## The data
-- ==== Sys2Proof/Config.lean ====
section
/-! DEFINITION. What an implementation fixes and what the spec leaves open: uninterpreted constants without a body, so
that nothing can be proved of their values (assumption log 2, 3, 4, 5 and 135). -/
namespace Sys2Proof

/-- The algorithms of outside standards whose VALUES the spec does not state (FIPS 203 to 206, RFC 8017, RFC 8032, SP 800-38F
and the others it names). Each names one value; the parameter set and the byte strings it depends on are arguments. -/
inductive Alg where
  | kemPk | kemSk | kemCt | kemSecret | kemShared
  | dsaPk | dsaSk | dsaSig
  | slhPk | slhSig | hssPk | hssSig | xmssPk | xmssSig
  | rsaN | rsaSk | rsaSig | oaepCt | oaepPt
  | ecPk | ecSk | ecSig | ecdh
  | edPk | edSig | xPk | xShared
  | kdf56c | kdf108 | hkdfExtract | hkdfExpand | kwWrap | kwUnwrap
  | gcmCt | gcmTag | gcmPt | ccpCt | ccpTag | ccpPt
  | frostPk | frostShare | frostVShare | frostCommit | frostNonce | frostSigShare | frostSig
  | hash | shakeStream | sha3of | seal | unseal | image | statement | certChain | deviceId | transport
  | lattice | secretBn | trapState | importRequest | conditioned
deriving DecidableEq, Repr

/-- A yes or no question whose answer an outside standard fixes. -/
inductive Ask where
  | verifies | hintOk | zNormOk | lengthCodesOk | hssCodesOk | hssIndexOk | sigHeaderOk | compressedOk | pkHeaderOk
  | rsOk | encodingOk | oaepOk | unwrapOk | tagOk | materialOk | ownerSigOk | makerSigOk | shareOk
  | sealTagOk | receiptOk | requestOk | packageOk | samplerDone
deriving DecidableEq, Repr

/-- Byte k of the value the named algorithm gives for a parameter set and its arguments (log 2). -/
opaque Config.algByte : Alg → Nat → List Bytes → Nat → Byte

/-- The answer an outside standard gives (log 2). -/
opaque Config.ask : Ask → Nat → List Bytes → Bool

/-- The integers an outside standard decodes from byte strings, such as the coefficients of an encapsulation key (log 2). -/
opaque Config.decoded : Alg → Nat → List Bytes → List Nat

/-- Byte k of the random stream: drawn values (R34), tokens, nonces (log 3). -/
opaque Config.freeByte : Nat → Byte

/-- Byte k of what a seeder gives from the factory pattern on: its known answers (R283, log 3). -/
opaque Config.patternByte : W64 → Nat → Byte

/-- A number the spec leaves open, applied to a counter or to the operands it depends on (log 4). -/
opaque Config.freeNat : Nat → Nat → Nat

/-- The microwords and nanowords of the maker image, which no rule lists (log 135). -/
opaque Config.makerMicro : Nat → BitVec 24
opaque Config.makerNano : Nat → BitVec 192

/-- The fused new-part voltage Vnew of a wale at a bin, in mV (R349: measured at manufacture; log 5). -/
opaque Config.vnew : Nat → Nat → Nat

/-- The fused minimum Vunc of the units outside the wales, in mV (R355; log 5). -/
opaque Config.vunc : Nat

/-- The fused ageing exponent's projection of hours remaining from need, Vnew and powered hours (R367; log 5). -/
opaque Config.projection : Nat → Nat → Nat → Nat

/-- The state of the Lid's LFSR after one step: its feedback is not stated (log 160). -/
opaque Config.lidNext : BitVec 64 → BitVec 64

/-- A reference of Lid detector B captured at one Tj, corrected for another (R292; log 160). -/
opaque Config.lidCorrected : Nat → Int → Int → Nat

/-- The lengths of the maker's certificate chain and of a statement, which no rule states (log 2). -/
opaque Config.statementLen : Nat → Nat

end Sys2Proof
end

## What you need to do
Word for word, restate the lines of the data above that fall between the line holding "opaque Config.freeNat : Nat → Nat → Nat" and the line holding "opaque Config.vunc : Nat", inclusive, and no other lines.

## Solution for this exercise
opaque Config.freeNat : Nat → Nat → Nat

/-- The microwords and nanowords of the maker image, which no rule lists (log 135). -/
opaque Config.makerMicro : Nat → BitVec 24
opaque Config.makerNano : Nat → BitVec 192

/-- The fused new-part voltage Vnew of a wale at a bin, in mV (R349: measured at manufacture; log 5). -/
opaque Config.vnew : Nat → Nat → Nat

/-- The fused minimum Vunc of the units outside the wales, in mV (R355; log 5). -/
opaque Config.vunc : Nat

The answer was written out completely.